Machine-learning wall-model large-eddy simulation accounting for isotropic roughness under local equilibrium

Rong Ma and Adrian Lozano-Duran in the ALG Lab (formerly Computational Turbulence Group) have developed a wall model for large-eddy simulation using machine-learning techniques. The model accounts for surface roughness effects on turbulent flows, and offers higher accuracy than existing models.

Authors: Rong Ma and Adrian Lozano-Duran
Citation: Journal of Fluid Mechanics, March 14, 2025

Abstract:
We introduce a wall model for large-eddy simulation (WMLES) applicable to rough surfaces with Gaussian and non-Gaussian distributions for both the transitionally and fully rough regimes. The model is applicable to arbitrary complex geometries where roughness elements are assumed to be underresolved, i.e. subgrid-scale roughness. The wall model is implemented using a multi-hidden-layer feedforward neural network, with the mean geometric properties of the roughness topology and near-wall flow quantities serving as input. The optimal set of non-dimensional input features is identified using information theory, selecting variables that maximize information about the output while minimizing redundancy among inputs. The model also incorporates a confidence score based on Gaussian process modelling, enabling the detection of potentially low model performance for untrained rough surfaces. The model is trained using a direct numerical simulation (DNS) roughness database comprising approximately 200 cases. The roughness geometries for the database are selected from a large repository through active learning.
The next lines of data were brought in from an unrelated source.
-- ==== Sys2Proof/Laws/KeepCollectives.lean ====
section
/-! SUPPORT. `Keeps` of the definitions of Machine/Collectives.lean, each with its footprint. -/

namespace Sys2Proof.Machine

set_option Elab.async false

variable {F : Foot} {S s : State}

def State.modGrp_foot : Foot := foot [.col] []

theorem State.modGrp_keeps (hs : Keeps F S s) (hF : Foot.Sub State.modGrp_foot F) (p : Plane) (g : Nat)
    (f : GrpSt → GrpSt) :
    Keeps F S (State.modGrp s p g f) := by
  unfold State.modGrp
  repeat' first
    | with_reducible assumption | (with_reducible refine Foot.Sub.up hF ?_; decide +kernel)
    | with_reducible apply State.modCol_keeps | intro x | with_reducible exact Keeps.refl _ _

def State.sendCred_foot : Foot := Foot.join [State.modGrp_foot, State.epSend_foot]

theorem State.sendCred_keeps (hs : Keeps F S s) (hF : Foot.Sub State.sendCred_foot F) (p : Plane) (g : Nat) :
    Keeps F S (State.sendCred s p g) := by
  unfold State.sendCred
  repeat' first
    | with_reducible assumption | (with_reducible refine Foot.Sub.up hF ?_; decide +kernel)
    | ((first | intro x | (lift_lets; intro x))
       first
         | (refine Keeps.cut x ?_ (fun hx => ?_); rotate_left; clear_value x; rotate_left; unfold x)
         | clear_value x
         | skip)
    | with_reducible apply State.each_keeps | with_reducible apply State.modGrp_keeps
    | with_reducible apply State.epSend_keeps | with_reducible exact Keeps.refl _ _

def State.openEpoch_foot : Foot := Foot.join [foot [] [.COL_GRP_STAT, .COL_GRP_BASE, .COL_GRP_LIMIT],
  State.modGrp_foot, State.sendCred_foot]

theorem State.openEpoch_keeps (hs : Keeps F S s) (hF : Foot.Sub State.openEpoch_foot F) (p : Plane) (g e : Nat) :
    Keeps F S (State.openEpoch s p g e) := by
  unfold State.openEpoch
  repeat' first
    | with_reducible assumption | (with_reducible refine Foot.Sub.up hF ?_; decide +kernel)
    | ((first | intro x | (lift_lets; intro x))
       first
         | (refine Keeps.cut x ?_ (fun hx => ?_); rotate_left; clear_value x; rotate_left; unfold x)
         | clear_value x
         | skip)
    | with_reducible apply State.setF_keeps | with_reducible apply State.modGrp_keeps
    | with_reducible apply State.sendCred_keeps | with_reducible exact Keeps.refl _ _

def State.purgeGroup_foot : Foot := Foot.join [foot [.swc] [], State.modEp_foot, State.purgeCopy_foot]

theorem State.purgeGroup_keeps (hs : Keeps F S s) (hF : Foot.Sub State.purgeGroup_foot F) (p : Plane) (g : Nat) :
    Keeps F S (State.purgeGroup s p g) := by
  unfold State.purgeGroup
  repeat' first
    | with_reducible assumption | (with_reducible refine Foot.Sub.up hF ?_; decide +kernel)
    | ((first | intro x | (lift_lets; intro x))
       first
         | (refine Keeps.cut x ?_ (fun hx => ?_); rotate_left; clear_value x; rotate_left; unfold x)
         | clear_value x
         | skip)
    | with_reducible apply State.modSwc_keeps | with_reducible apply State.each_keeps
    | with_reducible apply State.modEp_keeps | with_reducible apply State.purgeCopy_keeps
    | with_reducible apply State.foldl_keeps | with_reducible apply State.foldl_snd
    | with_reducible apply State.foldl_snd2 | with_reducible exact Keeps.refl _ _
This approach ensures that the rough surfaces incorporated into the database are the most informative, achieving higher model performance with fewer DNS cases compared with passive learning techniques. The performance of the model is evaluated both a-priori and a-posteriori in WMLES of turbulent channel flows with rough walls. 

Over 550 channel flow cases are considered, including untrained roughness geometries, roughness Reynolds numbers and grid resolutions for both transitionally and fully rough regimes. Our rough-wall model offers higher accuracy than existing models, generally predicting wall shear stress within an accuracy range of 1%–15%. The performance of the model is also assessed on a high-pressure turbine blade with two different rough surfaces. We show that the new wall model predicts the skin friction and the mean velocity deficit induced by the rough surface on the blade within 1%–10% accuracy except the region with transition or shock waves. This work extends the building-block flow wall model (BFWM) introduced by Lozano-Durán & Bae (2023. J. Fluid Mech. 963, A35) for smooth walls, expanding the BFWM framework to account for rough-wall scenarios.